Kenya Agricultural and Livestock Research Organisation (KALRO) v Edison Sonje Taura & 4 others [2021] KEELC 3738 (KLR) | Injunctive Relief | Esheria

Kenya Agricultural and Livestock Research Organisation (KALRO) v Edison Sonje Taura & 4 others [2021] KEELC 3738 (KLR)

Full Case Text

REPUBLIC OF KENYA

IN THE ENVIRONMENT AND LAND COURT OF KENYA

AT MOMBASA

PETITION NO. 29 OF 2019

KENYA AGRICULTURAL AND LIVESTOCK RESEARCH ORGANISATION (KALRO)......PETITIONER

AND

EDISON SONJE TAURA & 4 OTHERS................................................................................RESPONDENTS

RULING

(Application for injunction filed by the petitioner; petitioner claiming to own land and alleging invasion of it by the respondents; order that status quo be maintained)

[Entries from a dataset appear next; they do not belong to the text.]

-- ==== Sys2Proof/Machine/Ops.lean ====
section
/-! DEFINITION. The shared operations of the core: retiring, taking a trap and writing its record, waits and their release,
reconvergence barriers, group barriers, barrier objects, and the driver that runs one instruction for a PC group. -/

namespace Sys2Proof.Machine

abbrev Out := Host.Outcome State Fault Refusal

/-! ### Whose thread -/

def State.launchOf (s : State) (t : Nat) : Option Launch := tfind s.launches (s.group (s.thread t).group).launch
def State.partOf (s : State) (t : Nat) : Nat := match s.launchOf t with | some l => l.part | none => 0
/-- R155. -/
def State.privOf (s : State) (t : Nat) : Bool := match s.launchOf t with | some l => l.priv | none => false
def State.detOf (s : State) (t : Nat) : Bool := match s.launchOf t with | some l => l.detOn | none => false

/-- The diversion of the thread is due, and waits for an instruction to complete (R300, R344). -/
def diverting (s : State) (t : Nat) : Bool :=
  match s.launchOf t with
  | some l => l.divDies.contains (dieOfCore (coreOfThread t)) && !(s.thread t).diverted
  | none => false

/-- Threads of a group, with their keys. -/
def State.threadsOf (s : State) (g : Nat) : List (Nat × Thread) := s.threads.filter (fun p => p.2.group == g)
/-- Threads of a group that have not exited. -/
def State.liveOf (s : State) (g : Nat) : List (Nat × Thread) := (s.threadsOf g).filter (fun p => p.2.run != .exited)

/-! ### Handles and fault records (R346, R349 to R351) -/

def isParked (th : Thread) : Bool := match th.run with | .parked _ => true | _ => false

/-- GEN of a thread's handle. -/
def genOf (s : State) (t : Nat) : Nat := (s.thread t).gen.getD (tget 0 (s.core (coreOfThread t)).gens (slotOfThread t))

/-- A thread's handle. -/
def handleOf (s : State) (t : Nat) : Nat :=
  let c := coreOfThread t
  dieOfCore c + 4 * coreInDie c + 512 * slotOfThread t + 2 ^ 18 * genOf s t

/-- A held store-buffer entry's handle. -/
def entryHandle (s : State) (c slot : Nat) : Nat :=
  dieOfCore c + 4 * coreInDie c + 512 * slot + 2 ^ 18 * tget 0 (s.core c).egens slot + 2 ^ 31

/-- GEN of a thread slot advances (R346). -/
def slotNext (s : State) (t : Nat) : State :=
  s.modCore (coreOfThread t) (fun c =>
    { c with gens := tset (slotOfThread t) ((tget 0 c.gens (slotOfThread t) + 1) % 2 ^ 13) c.gens })

/-- GEN of a thread's slot advances, and its handle is stale. -/
def genNext (s : State) (t : Nat) : State := slotNext (s.modThread t (fun x => { x with gen := none })) t

/-- The same of a slot for a saved thread of a launch: a thread now in the slot keeps a handle it has. -/
def savedNext (s : State) (lk t : Nat) : State :=
  let c := coreOfThread t
  let s := if (tfind s.threads t).isSome then s.modThread t (fun x => { x with gen := some (genOf s t) }) else s
  slotNext (s.modLaunch lk (fun l => { l with ctx := tmod c (fun x => { x with gens := tdel (slotOfThread t) x.gens }) l.ctx })) t

/-- The 64 bytes of R349 at position `r` of a ring. -/
def recBytes (f : FRec) (r : Nat) : List Byte :=
  leBytes 2 f.code ++ leBytes 2 f.detail ++ leBytes 1 f.flags ++ leBytes 1 f.die ++ leBytes 1 f.core ++ leBytes 1 0 ++
    leBytes 4 f.launchId ++ leBytes 2 f.tid ++ leBytes 2 f.grp ++ leBytes 8 f.pc ++ leBytes 8 f.addr ++ leBytes 8 f.gpa ++
    leBytes 4 f.handle ++ leBytes 1 f.logIdx ++ leBytes 3 0 ++ leBytes 8 f.time ++ leBytes 4 r ++
    leBytes 4 (0xC0B1 * 2 ^ 16 + r % 2 ^ 16)

def ringSize (p : Part) : Nat := 2 ^ (bitsAt p.frcfg.toNat 1 4 + 6)
def ringFull (p : Part) : Bool := (p.frhead - p.frtail).toNat == ringSize p

/-- The latest record of a thread learns its place in the ring. -/
def recPlaced (s : State) (f : FRec) (r : Nat) : State :=
  let learn (_ : Nat) (t : Thread) : Thread := match t.lastRec with
    | some g => if g.serial == f.serial then { t with lastRec := some { g with rseq := some r } } else t
    | none => t
  { s with threads := tmap learn s.threads
           launches := tmap (fun _ l => { l with ctx := tmap (fun _ x => { x with threads := tmap learn x.threads }) l.ctx }) s.launches }

/-- Write a record to a partition's fault ring and signal it, if nothing stands against it (R350, R351, R377, R378). -/
def ringWrite (s : State) (part : Nat) (f : FRec) : Option State :=
  let p := s.part part
  if !p.frcfg.getLsbD 0 || ringFull p then none
  else
    let r := p.frhead.toNat
    match fwResolve s part (p.frbase + BitVec.ofNat 64 (64 * (r % ringSize p))) needW with
    | .error _ => none
    | .ok loc =>
      if (placeFault s f.die loc).isSome || (ueDetail s loc 64).isSome then none
      else
        let s := locWrite (locUse s part loc) loc (recBytes f r)
        let s := s.modPart part (fun p => { p with frhead := p.frhead + 1 })
        let s := recPlaced s f r
        some { s with msix := (part + 1, bitsAt p.frcfg.toNat 5 2) :: s.msix }

/-- A record for a partition's ring, held back when it cannot be written (R351). -/
def emitRecord (s : State) (part : Nat) (f : FRec) : State :=
  let hold := telCount (s.modPart part (fun p => { p with heldRecs := p.heldRecs ++ [f] })) part 0 0xA 1
  if (s.part part).heldRecs.isEmpty then (ringWrite s part f).getD hold else hold

/-- Held records are tried again, in order, until one fails (R351). -/
def retryRecords (s : State) (part : Nat) : Nat → State
  | 0 => s
  | n + 1 =>
    match (s.part part).heldRecs with
    | [] => s
    | f :: fs =>
      match ringWrite s part f with
      | none => s
      | some s => retryRecords (s.modPart part (fun p => { p with heldRecs := fs })) part n

/-- The request half of a notice to the hypervisor, its SEQ, CHECK and MARK still to be given: bytes 0 to 0x37 of op 0x80
(R424). -/
def noticeBytes (part : Nat) (f : FRec) : List Byte :=
  leBytes 4 0x80 ++ leBytes 4 part ++ leBytes 8 f.gpa ++ leBytes 4 f.handle ++ leBytes 4 f.detail ++ leBytes 32 0

/-- A record for the secure core of a die, which queues a notice of it (R350, R365, R424). -/
def emitSecure (s : State) (part die : Nat) (f : FRec) : State :=
  let r := (s.die die).secure.length
  recPlaced (s.modDie die (fun d => { d with
    secure := d.secure ++ [{ f with rseq := some r }]
    notices := d.notices ++ [noticeBytes part f]
    stage2Open := d.stage2Open ++ [(f.handle, f.flags % 2 == 1)] })) f r

/-- The launch's first fault, for FAULT and DETAIL (R342). -/
def noteFault (s : State) (l code detail : Nat) : State :=
  s.modLaunch l (fun x => if x.fault.isNone then { x with fault := some (code, detail) } else x)

/-- Records of stage-2 faults go to the secure core. -/
def toSecure (code detail : Nat) : Bool := code == 0x51 || (code == 5 && flag detail 15)

/-- The record of a fault of thread `t` at `pc`; `flags` as R349 numbers them. -/
def mkRec (s : State) (t code detail flags : Nat) (pc addr : DWord) (gpa : Nat) (handle logIdx serial : Nat) : FRec :=
  let th := s.thread t
  let g := s.group th.group
  let c := coreOfThread t
  { serial, code, detail, flags, die := dieOfCore c, core := coreInDie c,
    launchId := match s.launchOf t with | some l => l.id | none => 0
    tid := th.tid, grp := g.grp, pc := pc.toNat, addr := addr.toNat, gpa, handle, logIdx,
    time := (s.die (dieOfCore c)).dlclk }

/-- Send a record where R350 says, and note the launch's first fault. -/
def sendRec (s : State) (part launch : Nat) (f : FRec) : State :=
  if toSecure f.code f.detail then emitSecure s part f.die f
  else emitRecord (noteFault s launch f.code f.detail) part f

/-- A trap or fault of a thread of the group disarms its idempotent region (R295). -/
def disarm (s : State) (g : Nat) : State := s.modGroup g (fun x => { x with idem := none })

/-- TAKING A PRECISE TRAP (R36, R342, R346, R349, R350): the thread parks with its PC at the instruction, its record is sent,
the group's idempotent region is disarmed, and a PIPE_ERROR is counted (R344, R416). -/
def takeTrap (s : State) (t code detail : Nat) (addr : DWord) (gpa : Nat) (s1walk : Bool) : State :=
  let th := s.thread t
  let part := s.partOf t
  let die := dieOfCore (coreOfThread t)
  let (serial, s) := freshId s
  let f := mkRec s t code detail (1 + 16 * s1walk.toNat) th.pc addr gpa (handleOf s t) 255 serial
  let s := s.modThread t (fun x => { x with run := .parked false, lastRec := some f, stalled := false, held := none })
  let s := gcEvent s 0xE t 1
  let s := if code = 8 then rasCount (telCount s part die 6 1) die 6 1 else s
  sendRec (disarm s th.group) part (s.group th.group).launch f

/-! ### Retiring (R23, R35) -/

/-- One more instruction of the thread is inside the windows of its entries (R33). -/
def windowStep (x : Core) (t : Nat) : Core :=
  { x with
    loads := x.loads.map (fun e => if e.thread == t then { e with left := e.left - 1 } else e)
    sfu := x.sfu.map (fun e => if e.thread == t then { e with left := e.left - 1 } else e)
    late := x.late.map (fun e => if e.thread == t then { e with left := e.left - 1 } else e)
    stores := x.stores.map (fun e => if e.thread == t then { e with left := e.left - 1 } else e) }

/-- The thread's instruction retires and the thread goes on at `pc`. -/
def retireTo (s : State) (t : Nat) (pc : DWord) : State :=
  let s := s.modThread t (fun x => { x with pc := pc, retired := x.retired + 1, stalled := false, held := none, run := .running })
  gcEvent (s.modCore (coreOfThread t) (fun x => windowStep x t)) 2 t 1

/-- The instruction retires and the thread goes on at the next; past 0x01FF_FFFF_FFFF_FFF0 at 2^57 (DESIGN CHOICE, log entry 82). -/
def retire (s : State) (t : Nat) : State := retireTo s t ((s.thread t).pc + 16)

/-- A wait ends and the instruction retires. In a DET launch a release that the running group did not make is seen only at
the start of the group's next quantum (R339). -/
def retireWaiter (s : State) (t : Nat) (own : Bool) : State :=
  let det := s.detOf t && !own
  (retire s t).modThread t (fun x => { x with detHeld := det })

/-- Write a register for one thread; a k register only where the thread is the one that writes it. -/
def writeReg (s : State) (t : Nat) (lead : Bool) (d : Reg) (ws : List Word) : State :=
  match d with
  | .v n => s.modThread t (vwrites n.val ws)
  | .k n => if lead then s.modGroup (s.thread t).group (kwrites n.val ws) else s

def writeOpt (s : State) (t : Nat) (d : Option Reg) (ws : List Word) : State :=
  match d with
  | some r => writeReg s t true r ws
  | none => s

def writePred (s : State) (t : Nat) (q : Option PDst) (b : Bool) : State :=
  match q with
  | some i => s.modThread t (qwrite i.val b)
  | none => s

/-- The destination a waiting thread keeps: a k register only for the lead (R18). -/
def keepDest (lead : Bool) (d : Reg) : Option Reg :=
  match d with
  | .v n => some (.v n)
  | .k n => if lead then some (.k n) else none

/-! ### The driver -/

/-- What an instruction does for one thread that executes it. -/
inductive Lane where
  /-- It retires and the thread goes on at PC + 16. -/
  | retire (s : State)
  /-- It retires and the thread goes on elsewhere. -/
  | goto (s : State) (pc : DWord)
  | trap (code detail : Nat) (addr : DWord) (gpa : Nat) (s1walk : Bool)
  /-- It has not acted: the thread waits and issues it again. -/
  | hold (s : State)
  /-- The instruction has acted and left the thread's run state and PC as they are to be: it exited, rests, or waits. -/
  | done (s : State)

def Lane.trapC (code : Nat) : Lane := .trap code 0 0 0 false
def Lane.trapD (code detail : Nat) : Lane := .trap code detail 0 0 false
def Lane.trapA (code : Nat) (addr : DWord) : Lane := .trap code 0 addr 0 false
def Lane.fail (f : AFail) (addr : DWord) : Lane := .trap f.code f.detail addr f.gpa f.s1walk

/-- The trap of an object whose entry is not captured. -/
def Lane.uncaptured (s : State) (c part idx : Nat) : Lane := .trapD (captureFault s c part idx).1 (captureFault s c part idx).2

/-- The thread of lowest %tid with a true guard (R18, R147), as the PC group had it at issue. When it traps, no thread writes the
PC group's k register (DESIGN CHOICE, log entry 78). -/
def leadOf (s : State) (c : Ctl) : Option Nat :=
  match s.iss.held with
  | some h => h.lead
  | none => s.iss.members.find? (fun t => guardOf (s.thread t) c)

/-- What the issuing instruction reads: the state, with its group's k registers as they were at issue (R32). -/
def issueView (s : State) : State :=
  match s.iss.held, s.iss.members with
  | some h, t :: _ => s.modGroup (s.thread t).group (fun g => { g with k := h.k })
  | _, _ => s

/-- What a thread that waits in the issuing instruction keeps of its issue. -/
def heldOf (s : State) (c : Ctl) (t : Nat) : Held :=
  s.iss.held.getD { word := s.iss.word, lead := leadOf s c, k := (s.group (s.thread t).group).k, caps := (s.core (coreOfThread t)).ocache }

/-- The thread waits and issues the instruction again later. -/
def waitAgain (s : State) (t : Nat) : State := s.modThread t (fun x => { x with run := .waiting .again })

/-- As `waitAgain`, in a blocking instruction (R26). -/
def waitRoom (s : State) (t : Nat) : State := s.modThread t (fun x => { x with run := .waiting .room })

/-- Waiting threads of a group look again at what an instruction of the group released (R339). -/
def wakeRoom (s : State) (g : Nat) : State :=
  { s with threads := tmap (fun _ th => if th.group == g && th.run == .waiting .room then { th with run := .waiting .again } else th) s.threads }

/-- The thread waits in an instruction that is no blocking instruction: it goes on within the quantum of a DET launch (R338, log
entry 30). -/
def passingWait (th : Thread) : Bool :=
  match th.run with
  | .waiting .again => true
  | .waiting .finish => true
  | _ => false

/-- As `waitAgain`, for an instruction that a diversion lets complete (R300). -/
def waitFinish (s : State) (t : Nat) : State := s.modThread t (fun x => { x with run := .waiting .finish })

1. What is before me is an application dated 22 June 2019 which was filed contemporaneously with this petition. It is an application for injunction which is opposed. I am guided by the principles laid down in the case of Giella vs Cassman Brown (1973) EA 373 wherein it was affirmed that  to succeed in an application for injunction, one needs to demonstrate a prima facie case with a  probability of success, show that he stands to suffer loss that may not be compensable by an award of damages, and where the court is in doubt, it will decide the application on a balance of convenience.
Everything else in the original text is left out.